Re: Slowness after upgrading from postfix 2.x to 3.1.8

Christopher R. Gabriel
In reply to this post by Matus UHLAR - fantomas
On Fri, 2019-01-04 at 19:56 +0100, Matus UHLAR - fantomas wrote:

> On 04.01.19 15:23, Christopher R. Gabriel wrote:
> > I have a generator server which injects (via smtp) into postfix,
> > the
> > actual sender, and when burst of delivery happens, the receiving
> > postfix stuck before answering to the generator, which causes the
> > generator queues to fill up.
> > Nov 30 09:11:58 postfix01 postfix-main/smtpd[31800]: abort all
> > milters
> > Nov 30 09:11:58 postfix01 postfix-main/smtpd[31800]: milter8_abort:
> > abort milter inet:127.0.0.1:12301
> > postfix01 data/spool are on tmpfs.
>
> are you OK with losing mail when something breaks?

Yes

> > smtpd_milters = inet:127.0.0.1:12301
>
> is this milter running properly?

That's opendkim. No error or strange behaviour reported.


Regards,

Christopher


Reply | Threaded
Open this post in threaded view
|

Re: Slowness after upgrading from postfix 2.x to 3.1.8

Christopher R. Gabriel
On Mon, 2019-01-14 at 12:42 +0100, Christopher R. Gabriel wrote:

> On Fri, 2019-01-04 at 19:56 +0100, Matus UHLAR - fantomas wrote:
> > On 04.01.19 15:23, Christopher R. Gabriel wrote:
> > > I have a generator server which injects (via smtp) into postfix,
> > > the
> > > actual sender, and when burst of delivery happens, the receiving
> > > postfix stuck before answering to the generator, which causes the
> > > generator queues to fill up.
> > > Nov 30 09:11:58 postfix01 postfix-main/smtpd[31800]: abort all
> > > milters
> > > Nov 30 09:11:58 postfix01 postfix-main/smtpd[31800]:
> > > milter8_abort:
> > > abort milter inet:127.0.0.1:12301
> > > postfix01 data/spool are on tmpfs.
> >
> > are you OK with losing mail when something breaks?
>
> Yes
>
> > > smtpd_milters = inet:127.0.0.1:12301
> >
> > is this milter running properly?
>
> That's opendkim. No error or strange behaviour reported.

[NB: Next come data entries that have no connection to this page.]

-- ==== Sys2Proof/Machine/Assembly.lean ====
section
/-! DEFINITION. The assembler syntax of `B64CORE-v1` (30_encoding.md R69): text forms of command words, as lists of
characters. The block never sees them; a host's tools do. What R69 leaves open (radix of a printed number, spelling of
a number read, white space): log entry 15. -/

namespace Sys2Proof.Machine

/-- One operand as written. -/
inductive AsmOperand where
  /-- a number or a register name -/
  | text (cs : List Char)
  /-- a character literal `'c'` -/
  | chr (c : Char)
  /-- a quoted group of exactly four characters -/
  | quoted (c0 c1 c2 c3 : Char)
deriving DecidableEq, Repr

/-- A printable ASCII character, which an octet of its code stands for (R69). That these are the codes 0x20 to 0x7E is
PRESUMED, log entry 15. -/
def printable (c : Char) : Bool := 0x20 ≤ c.toNat && c.toNat ≤ 0x7E

/-- Upper case of an ASCII letter: mnemonics are case-insensitive (R69). -/
def upperChar (c : Char) : Char :=
  if 0x61 ≤ c.toNat && c.toNat ≤ 0x7A then Char.ofNat (c.toNat - 32) else c

/-- The value of a hexadecimal digit of either case. -/
def digitValue (c : Char) : Option Nat :=
  if 0x30 ≤ c.toNat && c.toNat ≤ 0x39 then some (c.toNat - 0x30)
  else if 0x41 ≤ c.toNat && c.toNat ≤ 0x46 then some (c.toNat - 0x37)
  else if 0x61 ≤ c.toNat && c.toNat ≤ 0x66 then some (c.toNat - 0x57)
  else none

/-- The digits of a number in base `b`, most significant first, added to `acc`. -/
def readDigits (b : Nat) : List Char → Nat → Option Nat
  | [], acc => some acc
  | c :: cs, acc =>
    match digitValue c with
    | some d => if d < b then readDigits b cs (acc * b + d) else none
    | none => none

/-- A decimal number, or a hexadecimal one after `0x` (R69). DESIGN CHOICE, log entry 15: any number of digits of
either case after `0x`, leading zeros in both radices, and the same spellings for the operands of `LUTF` and `DRD`, whose
radix R69 does not give. -/
def readNumber : List Char → Option Nat
  | '0' :: 'x' :: d :: ds => readDigits 16 (d :: ds) 0
  | d :: ds => readDigits 10 (d :: ds) 0
  | [] => none

/-- A byte operand: a number 0..255 or a character literal (R69). -/
def readByte : AsmOperand → Option Byte
  | .text cs => (readNumber cs).bind fun n => if n < 256 then some (BitVec.ofNat 8 n) else none
  | .chr c => if printable c then some (BitVec.ofNat 8 c.toNat) else none
  | .quoted _ _ _ _ => none

/-- A number operand below `bound`. -/
def readBelow (bound : Nat) : AsmOperand → Option Nat
  | .text cs => (readNumber cs).bind fun n => if n < bound then some n else none
  | .chr _ => none
  | .quoted _ _ _ _ => none

/-- The names of the status registers (R43, R69). -/
def registerNames : List (List Char × Byte) :=
  [(['D', 'S', 'T', 'A', 'T'], 0), (['D', 'E', 'R', 'R', 'P', 'O', 'S'], 1),
   (['D', 'P', 'O', 'S'], 2), (['D', 'R', 'E', 'M'], 3)]

/-- A register operand of `DRD`: 0..3 or a name (R69), the name in either case (DESIGN CHOICE, log entry 15). -/
def readRegister : AsmOperand → Option Byte
  | .text cs =>
    match registerNames.lookup (cs.map upperChar) with
    | some r => some r
    | none => (readBelow 4 (.text cs)).map (BitVec.ofNat 8)
  | .chr _ => none
  | .quoted _ _ _ _ => none

/-- A character of a number or a name: neither a space nor a comma. -/
def wordChar (c : Char) : Bool := c != ' ' && c != ','

/-- Skip spaces. -/
def skipSpaces (cs : List Char) : List Char := cs.dropWhile (· == ' ')

/-- The operand at the head of the text, and the text after it. DESIGN CHOICE, log entry 15: a literal or a group is
read by its length, so that `'`, `"`, `\` and a comma may stand in it. -/
def readOperand : List Char → Option (AsmOperand × List Char)
  | '\'' :: c :: '\'' :: cs => some (.chr c, cs)
  | '"' :: c0 :: c1 :: c2 :: c3 :: '"' :: cs =>
    if [c0, c1, c2, c3].all printable then some (.quoted c0 c1 c2 c3, cs) else none
  | cs =>
    if (cs.takeWhile wordChar).isEmpty then none
    else some (.text (cs.takeWhile wordChar), cs.dropWhile wordChar)

/-- At most `n` operands separated by commas. -/
def readOperands : Nat → List Char → Option (List AsmOperand)
  | 0, _ => none
  | n + 1, cs =>
    match readOperand (skipSpaces cs) with
    | some (o, rest) =>
      match skipSpaces rest with
      | [] => some [o]
      | ',' :: rest' => (readOperands n rest').map (o :: ·)
      | _ => none
    | none => none

/-- The mnemonics as characters (R65). -/
def mnemonicOf : Instr → List Char
  | .enc3 _ _ _ => ['E', 'N', 'C', '3']
  | .enc2 _ _ => ['E', 'N', 'C', '2']
  | .enc1 _ => ['E', 'N', 'C', '1']
  | .enc0 => ['E', 'N', 'C', '0']
  | .dstart _ => ['D', 'S', 'T', 'A', 'R', 'T']
  | .dgrp _ _ _ _ => ['D', 'G', 'R', 'P']
  | .lutf _ => ['L', 'U', 'T', 'F']
  | .luti _ => ['L', 'U', 'T', 'I']
  | .drd _ => ['D', 'R', 'D']

/-- `.word64`, in capitals as the reader compares it. -/
def word64Name : List Char := ['.', 'W', 'O', 'R', 'D', '6', '4']

/-- Four bytes, each read by `readByte`. -/
def readBytes4 (o0 o1 o2 o3 : AsmOperand) : Option Instr :=
  match readByte o0, readByte o1, readByte o2, readByte o3 with
  | some b0, some b1, some b2, some b3 => some (.dgrp b0 b1 b2 b3)
  | _, _, _, _ => none

/-- The command of a mnemonic and its operands (the table of R69). -/
def assembleInstr (m : List Char) (os : List AsmOperand) : Option Instr :=
  match os with
  | [] => if m = ['E', 'N', 'C', '0'] then some .enc0 else none
  | [.quoted c0 c1 c2 c3] =>
    if m = ['D', 'G', 'R', 'P'] then readBytes4 (.chr c0) (.chr c1) (.chr c2) (.chr c3) else none
  | [o] =>
    if m = ['E', 'N', 'C', '1'] then (readByte o).map .enc1
    else if m = ['D', 'S', 'T', 'A', 'R', 'T'] then (readBelow (2 ^ 32) o).map fun n => .dstart (BitVec.ofNat 32 n)
    else if m = ['L', 'U', 'T', 'F'] then (readBelow 64 o).map fun n => .lutf (BitVec.ofNat 6 n)
    else if m = ['L', 'U', 'T', 'I'] then (readByte o).map .luti
    else if m = ['D', 'R', 'D'] then (readRegister o).map .drd
    else none
  | [o0, o1] =>
    if m = ['E', 'N', 'C', '2'] then
      match readByte o0, readByte o1 with
      | some a, some b => some (.enc2 a b)
      | _, _ => none
    else none
  | [o0, o1, o2] =>
    if m = ['E', 'N', 'C', '3'] then
      match readByte o0, readByte o1, readByte o2 with
      | some a, some b, some c => some (.enc3 a b c)
      | _, _, _ => none
    else none
  | [o0, o1, o2, o3] => if m = ['D', 'G', 'R', 'P'] then readBytes4 o0 o1 o2 o3 else none
  | _ => none

/-- `.word64 0x<16 hex digits>`: the word as written (R69). -/
def assembleRaw : List AsmOperand → Option CmdWord
  | [.text ('0' :: 'x' :: ds)] => if ds.length = 16 then (readDigits 16 ds 0).map (BitVec.ofNat 64) else none
  | _ => none

/-- The command word a line of assembly stands for (R69). -/
def assemble (line : List Char) : Option CmdWord :=
  let cs := skipSpaces line
  let m := (cs.takeWhile wordChar).map upperChar
  let rest := skipSpaces (cs.dropWhile wordChar)
  match (if rest = [] then some [] else readOperands 4 rest) with
  | some os => if m = word64Name then assembleRaw os else (assembleInstr m os).map encode
  | none => none

/-- A hexadecimal digit, in capitals. -/
def hexDigit (n : Nat) : Char := if n < 10 then Char.ofNat (0x30 + n) else Char.ofNat (0x37 + n)

/-- The lowest `k` hexadecimal digits of a number, most significant first. -/
def hexDigits : Nat → Nat → List Char
  | 0, _ => []
  | k + 1, n => hexDigits k (n / 16) ++ [hexDigit (n % 16)]

/-- A number printed as `0x` and `k` digits. -/
def hexLiteral (k n : Nat) : List Char := '0' :: 'x' :: hexDigits k n

/-- An octet that may stand in a printed quoted group: printable ASCII other than `"` and `\` (R69). -/
def quotable (b : Byte) : Bool := 0x20 ≤ b.toNat && b.toNat ≤ 0x7E && b != 0x22 && b != 0x5C

/-- Operands printed with a comma and a space between them. -/
def joinOperands : List (List Char) → List Char
  | [] => []
  | [o] => o
  | o :: os => o ++ [',', ' '] ++ joinOperands os

/-- A byte printed in hexadecimal. -/
def printByte (b : Byte) : List Char := hexLiteral 2 b.toNat

/-- The printed operands of a command (R69). -/
def printOperands : Instr → List (List Char)
  | .enc3 a b c => [printByte a, printByte b, printByte c]
  | .enc2 a b => [printByte a, printByte b]
  | .enc1 a => [printByte a]
  | .enc0 => []
  | .dstart len => [hexLiteral 8 len.toNat]
  | .dgrp s0 s1 s2 s3 =>
    if [s0, s1, s2, s3].all quotable then
      [['"', Char.ofNat s0.toNat, Char.ofNat s1.toNat, Char.ofNat s2.toNat, Char.ofNat s3.toNat, '"']]
    else [printByte s0, printByte s1, printByte s2, printByte s3]
  | .lutf idx => [hexLiteral 2 idx.toNat]
  | .luti sym => [printByte sym]
  | .drd regno =>
    match registerNames.find? (fun p => p.2 == regno) with
    | some p => [p.1]
    | none => [printByte regno]

/-- A command printed as assembly. -/
def printInstr (i : Instr) : List Char :=
  match printOperands i with
  | [] => mnemonicOf i
  | os => mnemonicOf i ++ [' '] ++ joinOperands os

/-- The disassembler of R69: every word that R66 rejects is printed as `.word64`. -/
def disassemble (w : CmdWord) : List Char :=
  match decode w with
  | .ok i => printInstr i
  | .error _ => ['.', 'w', 'o', 'r', 'd', '6', '4', ' '] ++ hexLiteral 16 w.toNat

end Sys2Proof.Machine
end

After more investigation, the problem is opendkim. No errors logged by
it, but when the milter is enabled, during peaks the delay goes from
0.05 up to 25/30.

The project seems a bit abandonware (no answers to bugs in years,
repository almost stuck), and also recently orphaned by debian
maintainer.

Does anybody have some hint to check for this, or maybe a more
maintained alternative to it?

Thank you!

Christopher


Reply | Threaded
Open this post in threaded view
|

Re: Slowness after upgrading from postfix 2.x to 3.1.8

angelo
Hi Christopher,
I'm on the opendkim list also and it does get little attention.

Is the "delay" recorded in a typical Postfix log entry ?
Stolen from Postfix 2.3.19:
Postfix logs additional delay information as "delays=a/b/c/d"
  where a=time before queue manager, including message transmission;
  b=time in queue manager; c=connection setup time including DNS,
  HELO and TLS; d=message transmission time.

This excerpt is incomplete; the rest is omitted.